-- ==== Sys2Proof/Machine/Boundary.lean ====
section
/-! DEFINITION. What a step does around an instruction: RESET, the events serviced at an instruction boundary, and fetching
an instruction's bytes (60_exceptions.md R601; 61_debug_coproc_multiproc.md R671, R677; 30_encoding.md R225;
20_memory.md R121; 70_reset_and_hazards.md R700). -/
namespace Sys2Proof.Machine

/-- The RESET signal: the reset state, with memory, platform, outputs and inputs kept; EAX holds the result of the self-test
if BUSY# requests one (10_state.md R93; 70_reset_and_hazards.md R700). -/
def State.afterReset (s : State) : State :=
  { State.reset with
    gpr := { State.reset.gpr with eax := if s.pins.busy then s.plat.selfTestResult else 0#32, edx := 0#16 ++ 3#8 ++ s.plat.steppingId }
    cr0 := { State.reset.cr0 with ET := s.plat.coprocessor == .i387 }
    plat := s.plat
    pins := { s.pins with reset := false }
    draws := s.draws
    ioOut := s.ioOut
    copOut := s.copOut
    busOut := s.busOut
    lockOut := s.lockOut
    mem := s.mem }

/-- Latch an NMI signal; while an NMI handler runs it is dropped (10_state.md R87, D14). -/
def State.sampleNmi (s : State) : State :=
  { s with nmiPending := s.nmiPending || (s.pins.nmi && !s.nmiInService), pins := { s.pins with nmi := false } }

/-- Linear address of the next instruction (10_state.md R70). -/
def State.codeAddr (s : State) : BitVec 32 := s.seg.cs.base + s.eip

/-- Whether one condition matches the start of the next instruction; an undefined setting by a draw while enabled
(61_debug_coproc_multiproc.md R670, R671). -/
def instrHit (k : Fin 4) : M Bool := do
  let s ← getS
  if undefinedSetting (s.dbg.rw k) (s.dbg.len k) then (if s.dbg.enabled k then drawBool else pure false)
  else pure (s.dbg.rw k == 0#2 && s.dbg.addr k == s.codeAddr)

/-- The instruction breakpoints on the next instruction, enabled or not, and whether an enabled one is among them (R671, R676). -/
def instrBreakpoints : M (Hits × Bool) := do
  let s ← getS
  if !s.flags.RF && s.run != .halted then do
    let h0 ← instrHit 0
    let h1 ← instrHit 1
    let h2 ← instrHit 2
    let h3 ← instrHit 3
    let e := s.dbg.enabled
    pure (⟨h0, h1, h2, h3⟩, (h0 && e 0) || (h1 && e 1) || (h2 && e 2) || (h3 && e 3))
  else pure (Hits.none, false)

/-- Debug traps are pending (R661). -/
def Debug.trapPending (d : Debug) : Bool := !d.pending.isNone || d.pendingBS || d.pendingBT

/-- The event serviced at this boundary, if any, in the order of 60_exceptions.md R601. A debug exception reports every condition
that matched, enabled or not (61_debug_coproc_multiproc.md R676, R677; I20). In the shadow of a load of SS the traps pending here are
dropped (60_exceptions.md R625). That a data-breakpoint report the load holds back (`dbg.late`, R673) is not among them, and one held
back by the instruction before it is, is the model's choice (log entry 40, DESIGN CHOICE). -/
def boundaryEvent : M (Option Event) := do
  let s ← getS
  if s.ssShadow then do
    modS fun s => { s with dbg := { s.dbg with pending := Hits.none, pendingBS := false, pendingBT := false, seen := Hits.none } }
    pure none
  else do
    let (h, fault) ← instrBreakpoints
    if s.dbg.trapPending || fault then do
      modS fun s =>
        { s with dbg := s.dbg.report ((s.dbg.pending.union s.dbg.seen).union h) s.dbg.pendingBS s.dbg.pendingBT }
      pure (some ⟨vDB, .exception, .none, s.eip, fault⟩)
    else if s.nmiPending && !s.nmiInService then do
      modS fun s => { s with nmiPending := false, dbg := { s.dbg with seen := Hits.none } }
      pure (some ⟨vNMI, .nmi, .none, s.eip, false⟩)
    else if s.flags.IF && !s.stiShadow then
      match s.pins.intr with
      | some v => do
        modS fun s =>
          { s.asserting .acknowledge [] with pins := { s.pins with intr := none }, dbg := { s.dbg with seen := Hits.none } }
        pure (some ⟨v, .external, .none, s.eip, false⟩)
      | none => pure none
    else pure none

/-- What the start of an instruction or element does: TF is remembered, nothing has matched, no byte has been fetched
(61_debug_coproc_multiproc.md R672, R684). -/
def State.beginInstr (s : State) : State :=
  { s with fetched := [], dbg := { s.dbg with tfAtStart := s.flags.TF, matched := Hits.none, seen := Hits.none } }

/-- Whether the instruction byte `k` bytes after EIP may be fetched: inside the CS limit, and not past offset FFFFFFFFH in
sequence where that is #GP(0) by `EIP_WRAP` (20_memory.md R121; 10_state.md R72, D11; log entry 28). -/
def State.mayFetch (s : State) (k : Nat) : Bool :=
  s.segOk .cs (s.eip + BitVec.ofNat 32 k) 1 .fetch &&
    (s.plat.eipWrap || (!s.pastEnd && decide (s.eip.toNat + k < 2 ^ 32)))

/-- Read the instruction byte `k` bytes after EIP from memory (20_memory.md R121). -/
def codeByte (k : Nat) : M Byte := do
  let s ← getS
  let l ← resolve (s.seg.cs.base + (s.eip + BitVec.ofNat 32 k)) 1 false s.user
  loadLoc 8 l

/-- Fetch the instruction byte `k` bytes after EIP: its checks, then the prefetch queue if it holds the byte, else memory
(20_memory.md R121; 10_state.md R86). -/
def fetchByte (k : Nat) : M Byte := do
  let s ← getS
  if s.mayFetch k then do
    modS fun s => { s with queue := s.queue.tail }
    let b ← match s.queue with
      | some b :: _ => pure b
      | _ => codeByte k
    modS fun s => { s with fetched := s.fetched ++ [b] }
    pure b
  else raise vGP (zeroCode false)

/-- Fetch until the decoder has an instruction: bytes one at a time, at most 15 with the prefixes (30_encoding.md R201,
R225). Answers the instruction and how many bytes it took after the prefixes. -/
def fetchFrom : Nat → List Byte → M (Instr × Nat)
  | 0, _ => raise vGP (zeroCode false)
  | fuel + 1, acc => do
    let s ← getS
    match decode s.attrs acc with
    | .ok i _ => pure (i, acc.length)
    | .stop .needMore =>
      if s.pfx.count + acc.length < 15 then do
        let b ← fetchByte (s.pfx.count + acc.length)
        fetchFrom fuel (acc ++ [b])
      else raise vGP (zeroCode false)
    | .stop .undefinedOpcode => raiseUD
    | .stop .undefinedGroupCell => raiseUD

/-- Read ahead the byte `k` bytes after EIP: as any fetch, by a cached translation or a page walk, but without its exception
(93_implementation_defined.md I6; 20_memory.md R136, R141; log entry 15). -/
def readAhead (k : Nat) : M (Option Byte) := fun s =>
  if s.mayFetch k then
    match codeByte k s with
    | .ok b t => .ok (some b) t
    | .error _ t => .ok none { s with draws := t.draws }
  else .ok none s

/-- The queue after `n` slots from the byte `k` bytes after EIP on had their chance: a slot that holds a byte keeps it, any
other is read ahead by a draw (10_state.md R86; 20_memory.md R152; log entry 15). -/
def refill : Nat → Nat → List (Option Byte) → M (List (Option Byte))
  | 0, _, q => pure q
  | n + 1, k, q => do
    let b ← match q with
      | some b :: _ => pure (some b)
      | _ => do
        let ahead ← drawBool
        if ahead then readAhead k else pure none
    let rest ← refill n (k + 1) q.tail
    pure (b :: rest)

/-- Prefetch: each of the `PREFETCH_DEPTH` bytes after the bytes fetched so far may be read ahead, before the instruction's own
effect (10_state.md R86; 20_memory.md R152; 70_reset_and_hazards.md R730; log entry 15). -/
def prefetch (k : Nat) : M Unit := do
  let s ← getS
  let q ← refill s.plat.prefetchDepth k s.queue
  modS fun s => { s with queue := q }

/-- Fetch and decode one instruction or prefix, set `EIP_next`, and read ahead (30_encoding.md R225). -/
def fetchInstr : M Instr := do
  let (i, n) ← fetchFrom 16 []
  let s ← getS
  let len := s.pfx.count + n
  prefetch len
  modS fun s => { s with eipNext := s.eip + BitVec.ofNat 32 len, pastEnd := decide (s.eip.toNat + len = 2 ^ 32) }
  pure i

/-- What a linear byte address translates to without any side effect, for placing an instruction. -/
def State.peekPhys (s : State) (la : BitVec 32) : Option (BitVec 32) :=
  if s.cr0.PG then
    let pde := s.phys32 (s.pdeAddr la)
    let pte := s.phys32 (pteAddr pde la)
    if pde.getLsbD 0 && pte.getLsbD 0 && pageAllowed (pde.getLsbD 2 && pte.getLsbD 2) (pde.getLsbD 1 && pte.getLsbD 1) false s.user
    then some (pte.extractLsb' 12 20 ++ la.extractLsb' 0 12) else none
  else some la

end Sys2Proof.Machine
end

REQUIRED WORK - Only the lines above that include the word "nmiPending" belong in the answer; copy each one.

SOLUTION FOR THIS PROBLEM -
  { s with nmiPending := s.nmiPending || (s.pins.nmi && !s.nmiInService), pins := { s.pins with nmi := false } }
    else if s.nmiPending && !s.nmiInService then do
      modS fun s => { s with nmiPending := false, dbg := { s.dbg with seen := Hits.none } }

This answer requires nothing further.